-- Data extracted from a collection --
/-- Settles O51: the same bytes are fetched, and the chunk reads `CHANNELS` for the sink only. -/
theorem channelsOnlyAffectOutput : Obligations.ChannelsOnlyAffectOutput := by
  intro s t c hd h
  have hr : s.phase.running = true := by rw [hd.2]; rfl
  rw [step_of_dec hr hd.1] at h
  rw [step_of_dec (s := { s with channels := c }) hr hd.1]
  obtain ⟨i, hf, hx⟩ | ⟨r, hf, rfl⟩ := decStep_next h
  · have hc : i.position = .chunk := (decodeAt_ok hf).1.trans (fetchPosition_of_phaseOf (p := .chunk) hd.2)
    rw [decStep_of_fetch_ok (s := { s with channels := c }) hf]
    exact exec_chunk_channelsOnlyInSink hc (s.advance i.length) t c hd.1 hx
  · rw [decStep_of_fetch_error (s := { s with channels := c }) hf]
    cases r <;> exact ⟨s.pixelSink, rfl⟩

/-- Settles O26: a tag of the Index family, then `indexExecutes` with the cursor moved. -/
theorem indexChunkStep : Obligations.IndexChunkStep := by
  intro s t rest h hd hrest
  rw [step_of_readChunk hd (hrest ▸ ReadChunk.of_index_tag h rest)]
  exact indexExecutes (s.advance 1) _ h hd

/-- Settles O27: a tag of the Diff family, whose fields less their bias are in range. -/
theorem diffChunkStep : Obligations.DiffChunkStep := by
  intro s t rest hd hrest hlo hhi
  rw [step_of_readChunk hd (hrest ▸ ReadChunk.of_diff_tag hlo (by omega) rest)]
  unfold unbias
  exact diffExecutes (s.advance 1) _ _ _ hd (by omega) (by omega) (by omega) (by omega) (by omega) (by omega)

/-- Settles O28: a tag of the Luma family, which asks for one more byte. -/
theorem lumaChunkStep : Obligations.LumaChunkStep := by
  intro s t hd hc hlo hhi
  refine ⟨fun u rest hrest => ?_, fun hrest => ?_⟩
  · have hu := u.isLt
    rw [step_of_readChunk hd (hrest ▸ ReadChunk.of_luma_tag hlo (by omega) u rest)]
    unfold unbias
    exact lumaExecutes (s.advance 2) _ _ _ hd (by omega) (by omega) (by omega) (by omega) (by omega) (by omega)
  · have hlen : chunkLength t = 2 := by
      rw [chunkLength_eq, if_neg (by omega), if_pos (by omega)]
    exact step_of_chunk_cut_short hd hc hrest (by rw [hlen]; decide)

/-- Settles O29: the two literal tags, which ask for three and four more bytes. -/
theorem literalChunkStep : Obligations.LiteralChunkStep := by
  intro s hd hc
  refine ⟨fun r g b rest hrest => ?_, fun rest hrest hl => step_of_chunk_cut_short hd hc hrest (Nat.succ_lt_succ hl),
    fun r g b a rest hrest => ?_, fun rest hrest hl => step_of_chunk_cut_short hd hc hrest (Nat.succ_lt_succ hl)⟩
  · rw [step_of_readChunk hd (hrest ▸ ReadChunk.rgb r g b rest)]
    exact rgbExecutes (s.advance 4) r g b hd
  · rw [step_of_readChunk hd (hrest ▸ ReadChunk.rgba r g b a rest)]
    exact rgbaExecutes (s.advance 5) r g b a hd

end Sys2Proof.Machine

/-! # A decoder that follows an encoder (R146) -/

namespace Sys2Proof.Machine

variable {s t e d : State} {cur : Pixel}

/-! ## A literal chunk gives back the pixel it was written for (R146 (e)) -/

theorem addDelta_delta (prev cur : Byte) : addDelta prev (delta cur prev) = cur := by
  rw [addDelta_eq, delta_eq, wrap8, BitVec.ofInt_toInt, BitVec.add_comm, BitVec.sub_add_cancel]

/-- The deltas between two pixels of the same alpha lead from the one to the other. -/
theorem shiftPixel_delta {prev cur : Pixel} (ha : cur.a = prev.a) :
    shiftPixel prev (delta cur.r prev.r) (delta cur.g prev.g) (delta cur.b prev.b) = cur := by
  simp only [shiftPixel, addDelta_delta, ← ha]

theorem exec_literalChunk (hd : Decoding d) (cur : Pixel) :
    exec (literalChunk d.prev cur) d = .next (afterPixels 1 cur d) := by
  have hchoice := literalChunk_choice d.prev cur
  obtain ⟨hw, hc⟩ := hchoice.wf
  generalize literalChunk d.prev cur = i at hchoice hw hc ⊢
  cases hchoice with
  | diff ha => rw [exec_diff, performPixel_dec hw hc hd, shiftPixel_delta ha]
  | luma ha =>
    rw [exec_luma, performPixel_dec hw hc hd, lumaPixel, Int.sub_add_cancel, Int.sub_add_cancel, shiftPixel_delta ha]
  | rgb ha => rw [exec_rgb, performPixel_dec hw hc hd, rgbPixel, ← ha]
  | rgba => rw [exec_rgba, performPixel_dec hw hc hd]

/-! ## The two history tables (R146 (b) to (d)) -/

/-- The decoder has the encoder's pixel in every slot that an `Index` chunk can name. An encoder names only a slot whose
pixel hashes to it, which slot 53 of R146 (c) is not while it differs. -/
def SlotsAgree (e d : State) : Prop :=
  ∀ i : Fin 64, hashPixel (e.histRead i) = i → d.histRead i = e.histRead i

/-- The slot of `p` holds `p`, or nothing that an `Index` chunk can name. -/
def SlotHolds (e : State) (p : Pixel) : Prop :=
  hashPixel (e.histRead (hashPixel p)) = hashPixel p → e.histRead (hashPixel p) = p

/-- Both sides write the slot. -/
theorem SlotsAgree.histWrite_both (h : SlotsAgree e d) (p : Pixel) : SlotsAgree (e.histWrite p) (d.histWrite p) := by
  intro i hi
  by_cases hp : hashPixel p = i
  · subst hp
    rw [histRead_histWrite_same, histRead_histWrite_same]
  · rw [histRead_histWrite_other e p i hp] at hi ⊢
    rw [histRead_histWrite_other d p i hp]
    exact h i hi

/-- The decoder alone writes the slot, as it does for a Run and for an Index (R142, R143). -/
theorem SlotsAgree.histWrite_right {p : Pixel} (h : SlotsAgree e d) (hp : SlotHolds e p) :
    SlotsAgree e (d.histWrite p) := by
  intro i hi
  by_cases hslot : hashPixel p = i
  · subst hslot
    rw [histRead_histWrite_same, hp hi]
  · rw [histRead_histWrite_other d p i hslot]
    exact h i hi

theorem slotHolds_of_histRead {p : Pixel} (h : e.histRead (hashPixel p) = p) : SlotHolds e p := fun _ => h

/-- The chunk of a pixel that differs from `PREV` decodes to it: a literal chunk by its operands, an Index chunk because
it names a slot in which the tables agree. -/
theorem exec_freshChunk (hd : Decoding d) (hprev : d.prev = e.prev) (htable : SlotsAgree e d) (cur : Pixel) :
    exec (freshChunk cur e) d = .next (afterPixels 1 cur d) := by
  unfold freshChunk
  split
  · next hhit =>
    have hread : d.hist[(hashPixel cur).val] = cur := (htable _ (by rw [hhit])).trans hhit
    rw [indexExecutes d _ (hashPixel cur).isLt hd, hread]
  · rw [← hprev, exec_literalChunk hd]

/-! ## The pixel source of the encoder (R43, R111) -/

theorem rest_take_of_nextPixel (h : nextPixel s = some cur) :
    s.pixelSource.rest.take (pixelSize s.channels) = pixelBytes s.channels cur := by
  unfold nextPixel at h
  split at h
  · next r g b rest hrest =>
    rw [hrest]
    split at h
    · next hc =>
      split at h <;> cases h
      rw [hc]
      rfl
    · next hc =>
      cases h
      rw [pixelSize, pixelBytes, if_neg hc, if_neg hc]
      rfl
  · cases h

/-- A fetch takes the bytes of the pixel it answers. -/
theorem take_fetched (h : nextPixel s = some cur) :
    s.pixelSource.bytes.take (s.pixelSource.pos + pixelSize s.channels) =
      s.pixelSource.bytes.take s.pixelSource.pos ++ pixelBytes s.channels cur := by
  rw [List.take_add, ← rest_take_of_nextPixel h, Source.rest]

/-! ## The relation -/

/-- What is to come through the stream: the operands of Start and the pixel bytes. -/
structure Image where
  width : U32
  height : U32
  channels : Byte
  colorspace : Byte
  pixels : List Byte

/-- `Follows img e d`: the encoder has taken some pixels of `img`, and the decoder has put out all of them but the run
still pending in the encoder (R146). -/
structure Follows (img : Image) (e d : State) : Prop where
  mode : d.mode = .dec
  phase : d.phase = e.phase
  prev : d.prev = e.prev
  budget : d.n = e.n
  channels : e.channels = img.channels
  header : d.headerValid = true ∧
    (d.width, d.height, d.channels, d.colorspace) = (img.width, img.height, img.channels, img.colorspace)
  counted : d.pos.toNat + e.run.toNat = e.pos.toNat
  source : e.pixelSource.bytes = img.pixels
  written : d.pixelSink ++ (List.replicate e.run.toNat (pixelBytes img.channels e.prev)).flatten =
    img.pixels.take e.pixelSource.pos
  table : SlotsAgree e d
  slot : SlotHolds e e.prev

namespace Follows

variable {img : Image}
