-- ==== Sys2Proof/Word.lean ====
section
/-! DEFINITION. The widths of the machine: every value is an unsigned natural of a stated width (R9). -/

namespace Sys2Proof

/-- An 8-bit value: a general register, a timer, a memory cell (R20, R29, R30, R32). -/
abbrev Byte := BitVec 8

/-- A 16-bit value: the pc, `I`, a stack slot, an instruction word (R7, R63). -/
abbrev Word := BitVec 16

/-- A 4-bit register index `X` or `Y`, 0 to 15 (R64, R66). -/
abbrev Reg := BitVec 4

/-- A 4-bit unsigned count `N`: a sprite height, or a secondary key (R64, R66). -/
abbrev Nibble := BitVec 4

/-- The 12-bit address field `NNN` (R64). -/
abbrev Addr := BitVec 12

/-- The flag register VF = V[15] (R7 FLAGREG, R21). -/
abbrev VF : Reg := 15#4

end Sys2Proof
end

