-- ==== Sys2Proof/Certificates/Slice0/Obligations.lean ====
section
/-! DEFINITION. The statements about the model. In a statement about `exec`, `s` is the executing state: its pc is
already advanced by 2 (R13, R80). `OnlyChanges regs parts s t` is the frame: nothing changed from `s` to `t` but the
registers `regs` and the parts `parts` of the state. -/

open Sys2Proof Sys2Proof.Machine

/-! ### Reset and the machine's invariant -/

/-- R39 and R154, every field at creation. The values of `fault`, `started` and the keypad are the spec's own decisions
D19, D24 and D28, and the font's bytes are named through FONT (D18). -/
def Obligations.ResetStateHoldsSpecValues : Prop :=
  (∀ r, State.reset.getV r = 0) ∧ State.reset.I = 0 ∧ State.reset.pc.toNat = 0x200 ∧ State.reset.sp.val = 0 ∧
  (∀ k : Fin 16, State.reset.stack[k] = 0) ∧ State.reset.DT = 0 ∧ State.reset.ST = 0 ∧
  (∀ a, a < 0x50 ∨ (0xA0 ≤ a ∧ a ≤ 0xFFF) → State.reset.readByte a = 0) ∧
  Config.FONT.length = 80 ∧ (∀ k (h : k < Config.FONT.length), State.reset.readByte (0x50 + k) = Config.FONT[k]) ∧
  (∀ a, State.reset.pixel a = false) ∧ State.reset.fault = .none ∧ State.reset.started = false ∧
  (∀ k : Fin 16, State.reset.keys[k] = false)

/-- The invariant holds at reset. -/
def Obligations.ResetSatisfiesInvariant : Prop := State.reset.Inv

/-- R24 and R44 as an inductive invariant: memory stays canonical (the model's form, log 7), the pc stays at most 0x10FE,
and every call-stack slot at most 0x1000, over every step, faulting steps among them. -/
def Obligations.StepKeepsInvariant : Prop := ∀ s t : State, s.Inv → step s = .next t → t.Inv

/-- R24 and R44 over every state any driver can reach: creation, loads, keypads, random bytes and steps in any order. -/
def Obligations.ReachableStatesSatisfyInvariant : Prop := ∀ s : State, Reachable s → s.Inv

/-! ### Encoding -/

/-- Decoding the two bytes of an encoded well-formed instruction gives it back, with every operand at every value, and
the rest of the stream is left (R63, R65, R76, R78). -/
def Obligations.DecodeEncodeRoundTrip : Prop :=
  ∀ (i : Instr) (rest : List Byte), i.wf = true → decodeBytes (encodeBytes i ++ rest) = .ok (i, rest)

/-- Every word decodes to a well-formed instruction, and its strict form decodes to the same (R73, R76, R78). -/
def Obligations.EveryWordDecodesWellFormed : Prop :=
  ∀ w : Word, (decode w).wf = true ∧ decode (encode (decode w)) = decode w

/-- Decode is the opcode table: a word that a priority-1 row covers decodes to that row's operation, no word is covered
by rows of two mnemonics, and a word that none covers is a NOP (R78, spec/opcode_table.json). -/
def Obligations.DecodeFollowsOpcodeTable : Prop :=
  ∀ w : Word, (∀ r ∈ opcodeTable, r.covers w = true → (decode w).mnemonic = r.mnemonic) ∧
    ((∀ r ∈ opcodeTable, r.covers w = false) → decode w = .nop w)

/-- The unassigned words are exactly those R73 lists, in numbers. -/
def Obligations.UnassignedWordsAreNops : Prop :=
  ∀ w : Word, decode w = .nop w ↔
    (w.toNat / 4096 = 0x0 ∧ w.toNat % 16 ≠ 0x0 ∧ w.toNat % 16 ≠ 0xE) ∨
    (w.toNat / 4096 = 0x8 ∧ (0x8 ≤ w.toNat % 16 ∧ w.toNat % 16 ≤ 0xD ∨ w.toNat % 16 = 0xF)) ∨
    (w.toNat / 4096 = 0xE ∧ w.toNat % 16 ≠ 0x1 ∧ w.toNat % 16 ≠ 0xE) ∨
    (w.toNat / 4096 = 0xF ∧ w.toNat % 256 ∉ [0x07, 0x0A, 0x15, 0x18, 0x1E, 0x29, 0x33, 0x55, 0x65])

/-- The fields' places, in numbers (R64; the places of X, Y, N and NN are the spec's decision D15). -/
def Obligations.FieldsAreWhereTheSpecPutsThem : Prop :=
  ∀ w : Word, (fieldC w).toNat = w.toNat / 4096 ∧ (fieldNNN w).toNat = w.toNat % 4096 ∧
    (fieldX w).toNat = w.toNat / 256 % 16 ∧ (fieldY w).toNat = w.toNat / 16 % 16 ∧
    (fieldNN w).toNat = w.toNat % 256 ∧ (fieldN w).toNat = w.toNat % 16

/-- Words written out bit by bit from the spec's encodings decode to what they stand for (R78, decode vectors of
95_test_vectors.md). -/
def Obligations.SampleWordsDecode : Prop :=
  decode 0b0000_0001_0010_0000#16 = .cls ∧ decode 0b0000_0000_1110_1110#16 = .ret ∧
  decode 0b0101_0001_0010_1111#16 = .seVxVy 1 2 ∧ decode 0b1000_0001_0010_0111#16 = .subn 1 2 ∧
  decode 0b1101_0001_0010_0101#16 = .drw 1 2 5 ∧ decode 0b1110_0000_0001_0001#16 = .sknp 0 ∧
  decode 0b1111_0000_0001_1110#16 = .addI 0 ∧ decode 0b1010_0100_0000_0000#16 = .ldI 0x400 ∧
  decode 0b1111_0000_1111_1111#16 = .nop 0xF0FF

/-! ### The step -/

/-- A step whose bytes at pc decode to `i` runs `i` with `started` set and the pc advanced by 2, then ticks both timers;
where `i` raises a fault it gives back the state it began with, but for `fault` and `started` (R79 to R85). That the
next step's random byte is the source's next one is the model's choice, log 4. -/
def Obligations.StepRunsDecodedInstruction : Prop :=
  ∀ (s t : State) (i : Instr), Fetches s i → exec i { s with started := true, pc := s.pc + 2 } = .next t →
    (t.fault = .none → step s = .next { t with
      DT := if t.DT = 0 then 0 else t.DT - 1, ST := if t.ST = 0 then 0 else t.ST - 1, rand := ⟨none, t.rand.place + 1⟩ }) ∧
    (t.fault ≠ .none → step s = .next { s with fault := t.fault, started := true })

/-- The fetched word is `mem[pc] * 256 + mem[pc + 1]`, from any pc that names two bytes, odd or even, and what a step
decodes is that word (R48). -/
def Obligations.FetchIsBigEndian : Prop :=
  (∀ s : State, s.pc.toNat ≤ 0xFFE → ∃ w, s.fetchWord = some w ∧
    w.toNat = (s.readByte s.pc.toNat).toNat * 256 + (s.readByte (s.pc.toNat + 1)).toNat) ∧
  ∀ hi lo : Byte, ∃ w : Word, decodeBytes [hi, lo] = .ok (decode w, []) ∧ w.toNat = hi.toNat * 256 + lo.toNat

/-- A pc above 0x0FFE: the fetch faults before any other effect (R81, the spec's decision D5). -/
def Obligations.FetchOutOfRangeFaults : Prop :=
  ∀ s : State, s.fault = .none → 0xFFE < s.pc.toNat →
    step s = .next { s with fault := .fetchOutOfRange, started := true }

/-- A faulted core has no step (R86, D19); that `step` answers the stop by name is the model's choice, log 1. -/
def Obligations.FaultedCoreHasNoStep : Prop := ∀ s : State, s.fault ≠ .none → step s = .fault (.stopped s.fault)

/-- Every operation completes within the step: nothing is refused, and a core without a fault always has a step (R83,
R163). -/
def Obligations.EveryInstructionAnswersNext : Prop :=
  (∀ (i : Instr) (s : State), ∃ t, exec i s = .next t) ∧
  ∀ s : State, s.fault = .none → ∃ t, step s = .next t ∧ t.started = true

/-- A faulting step is precise: nothing changes but `fault` and `started` (R85, R136, the spec's decision D19). -/
def Obligations.FaultingStepIsPrecise : Prop :=
  ∀ s t : State, step s = .next t → t.fault ≠ .none → t = { s with fault := t.fault, started := true }

/-- Who raises which fault, and exactly when (R137 to R141, the spec's decisions D2, D3, D6, D19). -/
def Obligations.FaultsHaveNamedCauses : Prop :=
  ∀ (i : Instr) (s t : State), s.fault = .none → exec i s = .next t →
    (t.fault = .stackOverflow ↔ (∃ nnn, i = .call nnn) ∧ s.sp.val = 16) ∧
    (t.fault = .stackUnderflow ↔ i = .ret ∧ s.sp.val = 0) ∧
    (t.fault = .dataOutOfRange ↔
      (∃ x y n, i = .drw x y n ∧ 0 < n.toNat ∧ 0xFFF < s.I.toNat + n.toNat - 1) ∨
      (∃ x, i = .ldB x ∧ 0xFFF < s.I.toNat + 2) ∨
      (∃ x, (i = .stRegs x ∨ i = .ldRegs x) ∧ 0xFFF < s.I.toNat + x.toNat)) ∧
    t.fault ≠ .fetchOutOfRange ∧
    (t.fault ≠ .none → t = { s with fault := t.fault, started := true })

/-- Both timers go down by one, never below 0, in every step that does not fault, unless the step's instruction sets
them (R84, R126, the spec's decision D1). -/
def Obligations.TimersTickOncePerStep : Prop :=
  ∀ (s t : State) (i : Instr), Fetches s i → step s = .next t → t.fault = .none →
    ((∀ x, i ≠ .ldDtVx x) → t.DT.toNat = s.DT.toNat - 1) ∧ ((∀ x, i ≠ .ldStVx x) → t.ST.toNat = s.ST.toNat - 1)

/-! ### NOP and control flow -/

/-- R87: an unassigned word changes nothing; its step only advances the pc and ticks. Of the next
step's input `rand` it says nothing (log 4). -/
def Obligations.NopOnlyAdvancesAndTicks : Prop :=
  (∀ w : Word, unassigned w = true → decode w = .nop w) ∧ (∀ (w : Word) (s : State), exec (.nop w) s = .next s) ∧
  ∀ (w : Word) (s : State), Fetches s (.nop w) → ∃ t, step s = .next t ∧ t.started = true ∧ t.pc = s.pc + 2 ∧
    t.DT.toNat = s.DT.toNat - 1 ∧ t.ST.toNat = s.ST.toNat - 1 ∧ OnlyChanges [] [.pc, .DT, .ST, .started, .rand] s t

/-- R90. -/
def Obligations.JumpSetsPc : Prop :=
  Encodes 0xF000 0x1000 (fun w => .jp (fieldNNN w)) ∧
  ∀ (nnn : Addr) (s : State), ∃ t, exec (.jp nnn) s = .next t ∧ t.pc.toNat = nnn.toNat ∧ OnlyChanges [] [.pc] s t

/-- R91: CALL pushes the advanced pc and jumps; on a full stack it raises STACK_OVERFLOW (the spec's decision D2). -/
def Obligations.CallPushesReturnAddress : Prop :=
  Encodes 0xF000 0x2000 (fun w => .call (fieldNNN w)) ∧
  ∀ (nnn : Addr) (s : State),
    (∀ h : s.sp.val < 16, ∃ t, exec (.call nnn) s = .next t ∧ t.pc.toNat = nnn.toNat ∧ t.sp.val = s.sp.val + 1 ∧
      t.stack[s.sp.val] = s.pc ∧ (∀ k : Fin 16, k.val ≠ s.sp.val → t.stack[k] = s.stack[k]) ∧
      OnlyChanges [] [.pc, .sp, .stack] s t) ∧
    (s.sp.val = 16 → exec (.call nnn) s = .next { s with fault := .stackOverflow, started := true })

/-- R89: RET pops into pc and keeps the slot; on an empty stack it raises STACK_UNDERFLOW (the spec's decision D3). -/
def Obligations.RetPopsReturnAddress : Prop :=
  Encodes 0xF00F 0x000E (fun _ => .ret) ∧
  ∀ s : State,
    (∀ k : Fin 16, s.sp.val = k.val + 1 → ∃ t, exec .ret s = .next t ∧ t.pc = s.stack[k] ∧ t.sp.val = k.val ∧
      OnlyChanges [] [.pc, .sp] s t) ∧
    (s.sp.val = 0 → exec .ret s = .next { s with fault := .stackUnderflow, started := true })

/-- R91: "`call addr` followed immediately by `return` restores the program counter to the value it held immediately
after the call instruction's own fetch-advance", whatever pc the return is fetched at. -/
def Obligations.CallThenRetReturns : Prop :=
  ∀ (nnn : Addr) (s : State), s.sp.val < 16 → ∃ t, exec (.call nnn) s = .next t ∧
    ∀ p : Word, ∃ u, exec .ret { t with pc := p } = .next u ∧ u.pc = s.pc ∧ u.sp = s.sp ∧
      (∀ k : Fin 16, k.val ≠ s.sp.val → u.stack[k] = s.stack[k]) ∧ OnlyChanges [] [.stack] s u

/-- R92, R93: a satisfied skip adds 2 to the advanced pc. -/
def Obligations.SkipOnByte : Prop :=
  Encodes 0xF000 0x3000 (fun w => .seVxByte (fieldX w) (fieldNN w)) ∧
  Encodes 0xF000 0x4000 (fun w => .sneVxByte (fieldX w) (fieldNN w)) ∧
  ∀ (x : Reg) (nn : Byte) (s : State),
    (∃ t, exec (.seVxByte x nn) s = .next t ∧ t.pc = (if s.getV x = nn then s.pc + 2 else s.pc) ∧
      OnlyChanges [] [.pc] s t) ∧
    (∃ t, exec (.sneVxByte x nn) s = .next t ∧ t.pc = (if s.getV x = nn then s.pc else s.pc + 2) ∧
      OnlyChanges [] [.pc] s t)

/-- R94, R95: the low nibble of the word is ignored. -/
def Obligations.SkipOnRegisters : Prop :=
  Encodes 0xF000 0x5000 (fun w => .seVxVy (fieldX w) (fieldY w)) ∧
  Encodes 0xF000 0x9000 (fun w => .sneVxVy (fieldX w) (fieldY w)) ∧
  ∀ (x y : Reg) (s : State),
    (∃ t, exec (.seVxVy x y) s = .next t ∧ t.pc = (if s.getV x = s.getV y then s.pc + 2 else s.pc) ∧
      OnlyChanges [] [.pc] s t) ∧
    (∃ t, exec (.sneVxVy x y) s = .next t ∧ t.pc = (if s.getV x = s.getV y then s.pc else s.pc + 2) ∧
      OnlyChanges [] [.pc] s t)

/-- R96: the sum is not masked to 12 bits and never wraps (the spec's decision D5). -/
def Obligations.JumpAddsV0 : Prop :=
  Encodes 0xF000 0xB000 (fun w => .jpV0 (fieldNNN w)) ∧
  ∀ (nnn : Addr) (s : State), ∃ t, exec (.jpV0 nnn) s = .next t ∧
    t.pc.toNat = (s.getV 0).toNat + nnn.toNat ∧ OnlyChanges [] [.pc] s t

/-! ### Loads and the ALU -/

/-- R98. -/
def Obligations.LoadByte : Prop :=
  Encodes 0xF000 0x6000 (fun w => .ldVxByte (fieldX w) (fieldNN w)) ∧
  ∀ (x : Reg) (nn : Byte) (s : State), ∃ t, exec (.ldVxByte x nn) s = .next t ∧ t.getV x = nn ∧ OnlyChanges [x] [] s t

/-- R99: modulo 256, and VF changes only where it is the destination. -/
def Obligations.AddByteWithoutFlag : Prop :=
  Encodes 0xF000 0x7000 (fun w => .addVxByte (fieldX w) (fieldNN w)) ∧
  ∀ (x : Reg) (nn : Byte) (s : State), ∃ t, exec (.addVxByte x nn) s = .next t ∧
    (t.getV x).toNat = ((s.getV x).toNat + nn.toNat) % 256 ∧ OnlyChanges [x] [] s t

/-- R100 (the spec's decision D13). -/
def Obligations.MoveRegister : Prop :=
  Encodes 0xF00F 0x8000 (fun w => .ldVxVy (fieldX w) (fieldY w)) ∧
  ∀ (x y : Reg) (s : State), ∃ t, exec (.ldVxVy x y) s = .next t ∧ t.getV x = s.getV y ∧ OnlyChanges [x] [] s t

/-- R101, R102, R103: bit by bit, with no flag (the spec's decision D12). -/
def Obligations.LogicBitByBit : Prop :=
  Encodes 0xF00F 0x8001 (fun w => .orVxVy (fieldX w) (fieldY w)) ∧
  Encodes 0xF00F 0x8002 (fun w => .andVxVy (fieldX w) (fieldY w)) ∧
  Encodes 0xF00F 0x8003 (fun w => .xorVxVy (fieldX w) (fieldY w)) ∧
  ∀ (x y : Reg) (s : State),
    (∃ t, exec (.orVxVy x y) s = .next t ∧
      (∀ k, k < 8 → (t.getV x).getLsbD k = ((s.getV x).getLsbD k || (s.getV y).getLsbD k)) ∧ OnlyChanges [x] [] s t) ∧
    (∃ t, exec (.andVxVy x y) s = .next t ∧
      (∀ k, k < 8 → (t.getV x).getLsbD k = ((s.getV x).getLsbD k && (s.getV y).getLsbD k)) ∧ OnlyChanges [x] [] s t) ∧
    (∃ t, exec (.xorVxVy x y) s = .next t ∧
      (∀ k, k < 8 → (t.getV x).getLsbD k = ((s.getV x).getLsbD k != (s.getV y).getLsbD k)) ∧ OnlyChanges [x] [] s t)

/-- R104: the sum modulo 256 and the carry; with x = 15 the flag wins. -/
def Obligations.AddRegistersWithCarry : Prop :=
  Encodes 0xF00F 0x8004 (fun w => .addVxVy (fieldX w) (fieldY w)) ∧
  ∀ (x y : Reg) (s : State), ∃ t, exec (.addVxVy x y) s = .next t ∧
    (x ≠ VF → (t.getV x).toNat = ((s.getV x).toNat + (s.getV y).toNat) % 256) ∧
    t.getV VF = (if (s.getV x).toNat + (s.getV y).toNat > 255 then 1 else 0) ∧ OnlyChanges [x, VF] [] s t

/-- R105: the difference modulo 256 and the strict no-borrow flag. -/
def Obligations.SubRegistersStrictNoBorrow : Prop :=
  Encodes 0xF00F 0x8005 (fun w => .sub (fieldX w) (fieldY w)) ∧
  ∀ (x y : Reg) (s : State), ∃ t, exec (.sub x y) s = .next t ∧
    (x ≠ VF → ((t.getV x).toNat : Int) = ((s.getV x).toNat - (s.getV y).toNat : Int) % 256) ∧
    t.getV VF = (if (s.getV x).toNat > (s.getV y).toNat then 1 else 0) ∧ OnlyChanges [x, VF] [] s t

/-- R106: V[x] halved, VF its old lowest bit; y is ignored (the spec's decision D11). -/
def Obligations.ShiftRightOne : Prop :=
  Encodes 0xF00F 0x8006 (fun w => .shr (fieldX w) (fieldY w)) ∧
  ∀ (x y : Reg) (s : State), ∃ t, exec (.shr x y) s = .next t ∧
    (x ≠ VF → (t.getV x).toNat = (s.getV x).toNat / 2) ∧ (t.getV VF).toNat = (s.getV x).toNat % 2 ∧
    OnlyChanges [x, VF] [] s t

/-- R107: V[y] is the minuend (the spec's decision D10). -/
def Obligations.SubnRegistersStrictNoBorrow : Prop :=
  Encodes 0xF00F 0x8007 (fun w => .subn (fieldX w) (fieldY w)) ∧
  ∀ (x y : Reg) (s : State), ∃ t, exec (.subn x y) s = .next t ∧
    (x ≠ VF → ((t.getV x).toNat : Int) = ((s.getV y).toNat - (s.getV x).toNat : Int) % 256) ∧
    t.getV VF = (if (s.getV y).toNat > (s.getV x).toNat then 1 else 0) ∧ OnlyChanges [x, VF] [] s t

-- TASK OBJECTIVE --
Please output an exact copy of the lines above, from the opening line of the data down to the line that contains "theorem diffChunkStep : Obligations.DiffChunkStep".

-- ANSWER FOR THIS EXERCISE --
/-- Settles O51: the same bytes are fetched, and the chunk reads `CHANNELS` for the sink only. -/
theorem channelsOnlyAffectOutput : Obligations.ChannelsOnlyAffectOutput := by
  intro s t c hd h
  have hr : s.phase.running = true := by rw [hd.2]; rfl
  rw [step_of_dec hr hd.1] at h
  rw [step_of_dec (s := { s with channels := c }) hr hd.1]
  obtain ⟨i, hf, hx⟩ | ⟨r, hf, rfl⟩ := decStep_next h
  · have hc : i.position = .chunk := (decodeAt_ok hf).1.trans (fetchPosition_of_phaseOf (p := .chunk) hd.2)
    rw [decStep_of_fetch_ok (s := { s with channels := c }) hf]
    exact exec_chunk_channelsOnlyInSink hc (s.advance i.length) t c hd.1 hx
  · rw [decStep_of_fetch_error (s := { s with channels := c }) hf]
    cases r <;> exact ⟨s.pixelSink, rfl⟩

/-- Settles O26: a tag of the Index family, then `indexExecutes` with the cursor moved. -/
theorem indexChunkStep : Obligations.IndexChunkStep := by
  intro s t rest h hd hrest
  rw [step_of_readChunk hd (hrest ▸ ReadChunk.of_index_tag h rest)]
  exact indexExecutes (s.advance 1) _ h hd

/-- Settles O27: a tag of the Diff family, whose fields less their bias are in range. -/
theorem diffChunkStep : Obligations.DiffChunkStep := by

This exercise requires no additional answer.